A.J. Fikry runs Island Books, the only bookstore on Alice Island off the Massachusetts coast, and he is doing it badly. His wife has recently died, he is drinking too much, and the store is barely surviving. When a publishing sales rep named Amelia arrives to try to sell him books he doesn't want, and when an abandoned toddler named Maya appears in the store with a note from her mother, A.J.'s curated solitude begins to unravel. The novel follows him over the next decade and more, through his relationship with Maya, his relationship with Amelia, and the community of readers that forms around his store.

What Zevin has written is a love letter to books and readers, constructed with enough self-awareness to mostly avoid sentimentality.

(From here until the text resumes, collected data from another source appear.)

-- ==== Sys2Proof/Machine/Step.lean ====
section
/-! DEFINITION. The one step of the machine, and how a command word is placed where the next step takes it. -/

namespace Sys2Proof.Machine

/-- One step: a machine with an illegal configuration is refused (R10); any other takes the host's next move. -/
def step (s : State) : Host.Outcome State Fault Refusal :=
  if s.cfg.legal then hostStep s else .refused .illegalConfiguration

/-- `s` with the command word `w` offered next, with the operand buses as they stand: the engine fetches nothing (R31), so a
program comes from the host's script. The command port must be free for the very next step to take the word, so a transfer
in flight is dropped (notes/assumptions/17.md). -/
def State.withFetchWord (s : State) (_nbits w : Nat) : State :=
  { s with
    regs := { s.regs with busy := false }
    sqr := { s.sqr with phase := .idle }
    host := .command (BitVec.ofNat 16 w) s.inp.cmdArgA s.inp.cmdArgB :: s.host }

end Sys2Proof.Machine
end

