-- ==== Sys2Proof/Laws/PerInstr.lean ====
section
/-! SUPPORT. A family of statements made per instruction: the fields that the encoder lays out in a command word (spec/30_encoding.md
R70, R71) are the fields that the decoder takes from it. -/

namespace Sys2Proof.Laws.EncodedFields

open Sys2Proof

/-- The word of `i` carries exactly the fields R71's format gives it. -/
def Statement (i : Instr) : Prop := fieldsOf (encode i) = fieldsFor i

/-- Taking the fields of a word made of fields gives them back. -/
theorem fieldsOf_wordOf (f : Fields) : fieldsOf (wordOf f) = f := by
  obtain ⟨op, line, val, mask⟩ := f
  simp only [fieldsOf, wordOf, Fields.mk.injEq]
  refine ⟨?_, ?_, ?_, ?_⟩
  · ext i hi
    interval_cases i <;> simp
  · ext i hi
    interval_cases i <;> simp
  · simp
  · ext i hi
    interval_cases i <;> simp

theorem nop : Statement .nop := fieldsOf_wordOf _

theorem sample : Statement .sample := fieldsOf_wordOf _

theorem tick : Statement .tick := fieldsOf_wordOf _

theorem classify (mask : Byte) : Statement (.classify mask) := fieldsOf_wordOf _

theorem setbit (line : Fin 8) (value : Bool) : Statement (.setbit line value) := fieldsOf_wordOf _

theorem configure : Statement .configure := fieldsOf_wordOf _

end Sys2Proof.Laws.EncodedFields
end

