namespace Sys2Proof.Machine

/-- Button b is pressed in `u` since time `t0`, in an engine configured as `s` and with its thresholds. -/
structure PressedSince (s : State) (b : Button) (t0 : Nat) (u : State) : Prop where
  cfg : u.cfg = s.cfg
  deb : u.regs.deb = s.regs.deb
  longth : u.regs.longth = s.regs.longth
  tracking : tracking u b = true
  tstart : u.regs.tstart.get b = t0

variable {s u : State} {b : Button} {t0 : Nat}

/-- A press begins at the time of the pass that first has the button in its mask; in ZERO mode not at the sentinel time 0. -/
theorem pressedSince_begin {m : Byte} (ht : tracking s b = false) (hm : bitOf m b = true)
    (hzero : s.cfg.sentinel = .zero → t0 ≠ 0) : PressedSince s b t0 (classifyPass m t0 s) where
  cfg := rfl
  deb := rfl
  longth := rfl
  tracking := by
    rw [tracking_classifyPass_eq, ht, hm]
    cases hmode : s.cfg.sentinel with
    | explicit => rfl
    | zero => simp [hzero hmode]
  tstart := by rw [get_classifyPass_tstart, passButton_begin ht hm, beginTrack_tstart]

/-- A pass with the button in its mask keeps the press and its time. -/
theorem PressedSince.pass {m : Byte} {t : Nat} (hu : PressedSince s b t0 u) (hm : bitOf m b = true) :
    PressedSince s b t0 (classifyPass m t u) where
  cfg := hu.cfg
  deb := hu.deb
  longth := hu.longth
  tracking := by rw [tracking_classifyPass_eq, hu.tracking, hm]; rfl
  tstart := by rw [get_classifyPass_tstart, passButton_noTransition (hu.tracking.trans hm.symm), hu.tstart]

/-- So does any number of such passes. -/
theorem PressedSince.passes {held : List (Byte × Nat)} (hu : PressedSince s b t0 u)
    (hheld : ∀ p ∈ held, bitOf p.1 b = true) :
    PressedSince s b t0 (held.foldl (fun r p => classifyPass p.1 p.2 r) u) := by
  induction held generalizing u with
  | nil => exact hu
  | cons p ps ih =>
    obtain ⟨hp, hps⟩ := List.forall_mem_cons.mp hheld
    exact ih (hu.pass hp) hps

/-- Settles O32: the press is kept through the holding passes by induction on their number, and the release reads its time. -/
theorem heldPressIsTimedFromItsFirstPass : Obligations.HeldPressIsTimedFromItsFirstPass := by
  rintro s b t0 t1 m0 m1 held hidle hm0 hzero hheld hm1 u _ hu rfl
  have hpress : PressedSince s b t0 u := hu ▸ (pressedSince_begin hidle hm0 hzero).passes hheld
  have hshort := passButton_short_iff_of_release (t := t1) hpress.tracking hm1
  have hlong := passButton_long_iff_of_release (t := t1) hpress.tracking hm1
  rw [hpress.cfg, hpress.deb, hpress.longth, hpress.tstart] at hshort hlong
  rw [tracking_classifyPass_eq, hm1, get_classifyPass_tstart, passButton_release hpress.tracking hm1, endTrack_tstart,
    bitOf_classifyPass_short, bitOf_classifyPass_long]
  exact ⟨hpress.tracking, hpress.tstart, rfl, rfl, hshort, hlong⟩

end Sys2Proof.Machine
end

section
/-! PROOFS, the classifier (spec/41_classifier.md), events at every step (R140): a step keeps SHORT and LONG, clears them, or
writes them by one pass over the classifier as it stood. -/

namespace Sys2Proof.Machine

/-- What a step from `s` to `t` can do to SHORT and LONG. -/
inductive EventEffect (s t : State) : Prop
  | keeps (hshort : t.regs.short = s.regs.short) (hlong : t.regs.long = s.regs.long)
  | clears (hshort : t.regs.short = 0) (hlong : t.regs.long = 0)
  | pass (m : Byte) (time : Nat) (hcfg : t.cfg = s.cfg)
      (htrack : t.regs.track = (classifyPass m time s).regs.track)
      (htstart : t.regs.tstart = (classifyPass m time s).regs.tstart)
      (hshort : t.regs.short = (classifyPass m time s).regs.short)
      (hlong : t.regs.long = (classifyPass m time s).regs.long)

/-- SHORT or LONG has b's bit set in `t` and not in `s`. -/
def NewEvent (s t : State) (b : Button) : Prop :=
  (bitOf t.regs.short b = true ∧ bitOf s.regs.short b = false) ∨
    (bitOf t.regs.long b = true ∧ bitOf s.regs.long b = false)

variable {s s' t : State}

/-- Only a pass gives a new event, and it took the button from TRACKING to IDLE. -/
theorem EventEffect.released_of_newEvent {b : Button} (h : EventEffect s t) (hnew : NewEvent s t b) :
    tracking s b = true ∧ tracking t b = false := by
  cases h with
  | keeps hshort hlong =>
    rw [NewEvent, hshort, hlong] at hnew
    obtain ⟨hset, hclear⟩ | ⟨hset, hclear⟩ := hnew <;> cases hset.symm.trans hclear
  | clears hshort hlong =>
    rw [NewEvent, hshort, hlong] at hnew
    simp at hnew
  | pass m time hcfg htrack htstart hshort hlong =>
    rw [NewEvent, hshort, hlong, bitOf_classifyPass_short, bitOf_classifyPass_long] at hnew
    obtain ⟨ht, -, hidle⟩ := passButton_event m time s b (hnew.imp And.left And.left)
    have hsame : tracking t b = tracking (classifyPass m time s) b := by
      simp only [tracking, hcfg, htrack, htstart, classifyPass_cfg]
    exact ⟨ht, hsame.trans hidle⟩

theorem SameEngine.classifyPass_regs (h : SameEngine s s') (m : Byte) (time : Nat) :
    (classifyPass m time s').regs = (classifyPass m time s).regs := by
  obtain ⟨hcfg, hregs, -, -⟩ := h
  simp only [classifyPass, passButton, hcfg, hregs]

/-- The engine's inputs have no part in what happens to the events. -/
theorem EventEffect.of_sameEngine (h : SameEngine s s') (he : EventEffect s' t) : EventEffect s t := by
  have ⟨hcfg, hregs, _, _⟩ := h
  cases he with
  | keeps hshort hlong => exact .keeps (hregs ▸ hshort) (hregs ▸ hlong)
  | clears hshort hlong => exact .clears hshort hlong
  | pass m time hc htrack htstart hshort hlong =>
    rw [h.classifyPass_regs] at htrack htstart hshort hlong
    exact .pass m time (hc.trans hcfg) htrack htstart hshort hlong

/-- Of the commands, TICK and CLASSIFY make a pass, an accepted CONFIGURE clears the events, and the others keep them. -/
theorem exec_eventEffect {i : Instr} (h : exec i s = .next t) : EventEffect s t := by
  cases i with
  | nop | sample | setbit line value =>
    cases h
    exact .keeps rfl rfl
  | tick =>
    cases h
    exact .pass _ (passTime s) rfl rfl rfl rfl rfl
  | classify mask =>
    cases h
    exact .pass mask (passTime s) rfl rfl rfl rfl rfl
  | configure =>
    change execConfigure s = .next t at h
    unfold execConfigure at h
    split at h
    case isTrue => cases h; exact .clears rfl rfl
    case isFalse => cases h; exact .keeps rfl rfl

theorem AcceptsWord.eventEffect {w : CmdWord} (h : AcceptsWord w s t) : EventEffect s t := by
  obtain ⟨why, -, rfl⟩ | ⟨i, -, hexec⟩ | ⟨-, rfl⟩ | ⟨-, rfl⟩ := h
  · exact .keeps rfl rfl
  · exact exec_eventEffect hexec
  · exact .keeps rfl rfl
  · exact .keeps rfl rfl

/-- A transfer in flight touches the events only in the COMMIT cycle of a TICK. -/
theorem transferCycle_eventEffect (s : State) : EventEffect s (transferCycle s) := by
  by_cases hphase : s.sqr.phase = .commit
  · rw [transferCycle, hphase]
    change EventEffect s (commitTransfer s)
    unfold commitTransfer
    cases s.sqr.curOp with
    | sample => exact .keeps rfl rfl
    | tick => exact .pass _ (passTime s) rfl rfl rfl rfl rfl
  · exact .keeps (by rw [transferCycle_regs hphase]) (by rw [transferCycle_regs hphase])

theorem step_eventEffect (h : step s = .next t) : EventEffect s t := by
  obtain ⟨-, s', hsame, hstep⟩ := step_cases h
  apply EventEffect.of_sameEngine hsame
  obtain rfl | ⟨rfl, -⟩ | ⟨-, m, w, a, b, rest, -, -, -, -, haccept⟩ | ⟨-, rfl⟩ := hstep
  · exact .keeps rfl rfl
  · exact .clears rfl rfl
  · exact haccept.eventEffect
  · exact transferCycle_eventEffect s'

/-- Settles O33: for a pass by the transition of a button with an event, for a step by what it can do to SHORT and LONG. -/
theorem eventsOnlyOnRelease : Obligations.EventsOnlyOnRelease := by
  refine ⟨fun m t s b h => ?_, fun s t b hstep hnew => (step_eventEffect hstep).released_of_newEvent hnew⟩
  rw [bitOf_classifyPass_short, bitOf_classifyPass_long] at h
  obtain ⟨ht, hm, hidle⟩ := passButton_event m t s b h
  exact ⟨ht, hm, hidle, deb_lt_of_passButton_event h⟩

end Sys2Proof.Machine
end

section
/-! PROOFS, the extender (spec/42_extender.md), SETBIT: its word, and what the command does to EXT (R161). -/

namespace Sys2Proof.Machine

/-- R71, R73: in format S, MASK is 0, so the word is OP = 4, LINE and VAL, each at its place. -/
theorem encode_setbit (line : Fin 8) (value : Bool) :
    encode (.setbit line value) =
      (0x0004#16 ||| (BitVec.ofNat 16 line.val <<< 4)) ||| (BitVec.ofNat 16 value.toNat <<< 7) := by
  have hline : (BitVec.ofFin line : BitVec 3).setWidth 16 = BitVec.ofNat 16 line.val :=
    (BitVec.ofNat_toNat 16 (BitVec.ofFin line : BitVec 3)).symm
  have hvalue : (BitVec.ofBool value).setWidth 16 = BitVec.ofNat 16 value.toNat := by cases value <;> rfl
  have hmask : (0 : Byte).setWidth 16 <<< 8 = 0#16 := rfl
  have hop : (0x4#4).setWidth 16 = 0x0004#16 := rfl
  rw [encode, wordOf, fieldsFor, hline, hvalue, hmask, hop, BitVec.zero_or, BitVec.or_comm _ 0x0004#16,
    BitVec.or_assoc, BitVec.or_comm (BitVec.ofNat 16 line.val <<< 4)]

theorem decode_encode_setbit (line : Fin 8) (value : Bool) :
    decode (encode (.setbit line value)) = .instr (.setbit line value) := by
  have hfields : fieldsOf (encode (.setbit line value)) = fieldsFor (.setbit line value) :=
    Laws.EncodedFields.setbit line value
  rw [decode, hfields]
  rfl

/-- Settles O19: the two words by their fields; the command is `writeLine` and LAST_ERR <- 0, and the written byte bit by bit is
`getLsbD_setLine`. -/
theorem setbitWritesOneLine : Obligations.SetbitWritesOneLine := by
  refine ⟨fun line value => ⟨encode_setbit line value, decode_encode_setbit line value⟩, fun line value s => ?_⟩
  have hline : (setLine s.regs.ext line value).getLsbD line.val = value := by rw [getLsbD_setLine, if_pos rfl]
  have hothers : ∀ j : Fin 8, j ≠ line → (setLine s.regs.ext line value).getLsbD j.val = s.regs.ext.getLsbD j.val :=
    fun j hj => by rw [getLsbD_setLine, if_neg hj]
  exact ⟨setLastErr errNone (writeLine line value s), rfl, hline, hothers, rfl, ⟨rfl, rfl⟩, ⟨rfl, rfl, rfl, rfl, rfl⟩⟩

end Sys2Proof.Machine
end

section
/-! PROOFS, the encoding (spec/30_encoding.md), from a word to its row: a word that decodes is the word of its command, so it
matches its command's row of R73's opcode map, and a word that matches no row is illegal. -/

namespace Sys2Proof.Machine

/-- R70: the four fields are the whole word. -/
theorem wordOf_fieldsOf (w : CmdWord) : wordOf (fieldsOf w) = w := by
  ext i hi
  interval_cases i <;> simp [wordOf, fieldsOf]

section Formats
variable {f : Fields} {i j : Instr}

/-- Formats Z and C: only OP may be nonzero. -/
theorem decodeNoFields_eq_instr_iff :
    decodeNoFields f i = .instr j ↔ i = j ∧ f.mask = 0 ∧ f.val = false ∧ f.line = 0 := by
  unfold decodeNoFields
  split_ifs <;> simp_all

/-- Format M: MASK is the operand. -/
theorem decodeMask_eq_instr_iff :
    decodeMask f = .instr j ↔ .classify f.mask = j ∧ f.val = false ∧ f.line = 0 := by
  unfold decodeMask
  split_ifs <;> simp_all

/-- Format S: LINE and VAL are the operands. -/
theorem decodeSetLine_eq_instr_iff :
    decodeSetLine f = .instr j ↔ .setbit f.line.toFin f.val = j ∧ f.mask = 0 := by
  unfold decodeSetLine
  split_ifs <;> simp_all

end Formats

/-- A word that decodes carries exactly the fields that R71's format gives its command. -/
theorem fieldsOf_of_decode {w : CmdWord} {i : Instr} (h : decode w = .instr i) : fieldsOf w = fieldsFor i := by
  unfold decode at h
  generalize fieldsOf w = f at h ⊢
  obtain ⟨op, line, val, mask⟩ := f
  have hop {n : Nat} (hn : op.toNat = n) : op = BitVec.ofNat 4 n := by rw [← hn, BitVec.ofNat_toNat, BitVec.setWidth_eq]
  split at h
  case h_1 hn | h_2 hn | h_3 hn | h_6 hn =>
    obtain ⟨rfl, rfl, rfl, rfl⟩ := decodeNoFields_eq_instr_iff.mp h
    rw [hop hn]
    rfl
  case h_4 hn =>
    obtain ⟨rfl, rfl, rfl⟩ := decodeMask_eq_instr_iff.mp h
    rw [hop hn]
    rfl
  case h_5 hn =>
    obtain ⟨rfl, rfl⟩ := decodeSetLine_eq_instr_iff.mp h
    rw [hop hn]
    rfl
  case h_7 => cases h

/-- A word that decodes to a command is that command's word (R78). -/
theorem encode_of_decode {w : CmdWord} {i : Instr} (h : decode w = .instr i) : encode i = w := by
  rw [encode, ← fieldsOf_of_decode h, wordOf_fieldsOf]

/-- Every command's word matches a row of the opcode map, whatever its operands. -/
theorem exists_row_matching_encode (i : Instr) : ∃ r ∈ opcodeMap, r.matchesWord (encode i) = true := by
  cases i with
  | nop | sample | tick | configure => decide
  | classify m =>
    refine ⟨⟨"CLASSIFY", 0x0003#16, 0x00FF#16⟩, by decide, beq_iff_eq.mpr (BitVec.eq_of_toNat_eq ?_)⟩
    calc (encode (.classify m) &&& 0x00FF#16).toNat
        = (encode (.classify m)).toNat &&& (2 ^ 8 - 1) := BitVec.toNat_and _ _
      _ = (m.toNat * 256 + 3) % 2 ^ 8 := by rw [toNat_encode_classify, Nat.and_two_pow_sub_one_eq_mod]
      _ = 3 := by omega
  | setbit line value =>
    revert line value
    decide

/-- R73, R74: a word that matches no row of the opcode map is illegal. -/
theorem decode_illegal_of_matches_no_row {w : CmdWord} (h : ∀ r ∈ opcodeMap, r.matchesWord w = false) :
    ∃ why, decode w = .illegal why := by
  cases hdecode : decode w with
  | illegal why => exact ⟨why, rfl⟩
  | instr i =>
    obtain ⟨r, hrow, hmatch⟩ := exists_row_matching_encode i
    rw [encode_of_decode hdecode, h r hrow] at hmatch
    cases hmatch

end Sys2Proof.Machine
end

section
/-! PROOFS, the control commands (spec/43_control.md), the handshake of R175: what the clock does with a word in IDLE, and that
in every other cycle it does not look at the command port. -/

namespace Sys2Proof.Machine

section Accept
variable {s : State} {w : CmdWord}

theorem acceptWord_of_illegal {why : DecodeError} (h : decode w = .illegal why) :
    acceptWord w s = .next (illegalWord s) := by
  rw [acceptWord, h]

theorem acceptWord_of_sample (h : decode w = .instr .sample) : acceptWord w s = .next (beginTransfer .sample s) := by
  rw [acceptWord, h]

theorem acceptWord_of_tick (h : decode w = .instr .tick) : acceptWord w s = .next (beginTransfer .tick s) := by
  rw [acceptWord, h]

/-- A command that is no transfer runs whole in its acceptance cycle. -/
theorem acceptWord_of_no_transfer {i : Instr} (h : decode w = .instr i) (hsample : i ≠ .sample) (htick : i ≠ .tick) :
    acceptWord w s = exec i s := by
  rw [acceptWord, h]
  cases i with
  | sample => exact absurd rfl hsample
  | tick => exact absurd rfl htick
  | nop | classify | setbit | configure => rfl

/-- A word offered while `cmd_ready` = 1 is accepted. -/
theorem clock_of_offered (hready : cmdReady s = true) (hvalid : s.inp.cmdValid = true) :
    clock s = acceptWord s.inp.cmdWord s := by
  obtain ⟨hrst, -⟩ := cmdReady_iff.mp hready
  simp [clock, hrst, hready, hvalid]

/-- With no word offered a cycle in IDLE changes nothing. -/
theorem clock_of_not_offered (hready : cmdReady s = true) (hvalid : s.inp.cmdValid = false) : clock s = .next s := by
  obtain ⟨hrst, -⟩ := cmdReady_iff.mp hready
  simp [clock, hrst, hready, hvalid]

end Accept

section Configure
variable {s : State}

/-- CONFIGURE with deb < lng (R171). -/
theorem exec_configure_of_lt (h : debOperand s < lngOperand s) :
    exec .configure s = .next (setLastErr errNone (reconfigure (debOperand s) (lngOperand s) s)) :=
  if_pos (decide_eq_true h)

Each chapter opens with A.J.'s note on a short story — his recommendation to Maya, a kind of literary curriculum — and the choices are real (Flannery O'Connor, Raymond Carver, Roald Dahl) and tell you something about who A.J. is and how he's changing. The device works both for readers who know the stories and readers who don't; it gives the novel a texture that a simpler structure wouldn't provide.

What it gets right

  1. 1.

    The epigraph-chapter device — A.J.'s short story recommendations to Maya — is both a portrait of his character and a genuine literary education embedded in the novel's structure.

  2. 2.

    Grief is shown as something that opens people rather than only closes them — A.J. becomes capable of love precisely after his losses have stripped his defenses.

  3. 3.

    The independent bookstore is treated as a community institution, not just a retail business, and the novel makes a quiet case for why that distinction matters.

What it covers

Who wrote it

Gabrielle Zevin is an American novelist, screenwriter, and author of children's books. She published her debut novel, Elsewhere, in 2005 and has written widely across age groups since. The Storied Life of A.J. Fikry (2014) became a word-of-mouth bestseller adopted enthusiastically by independent bookstores and librarians. Her novel Tomorrow, and Tomorrow, and Tomorrow (2022), about two game developers navigating a decades-long creative partnership, became a major bestseller and was widely named one of the best novels of the year. She lives in Los Angeles.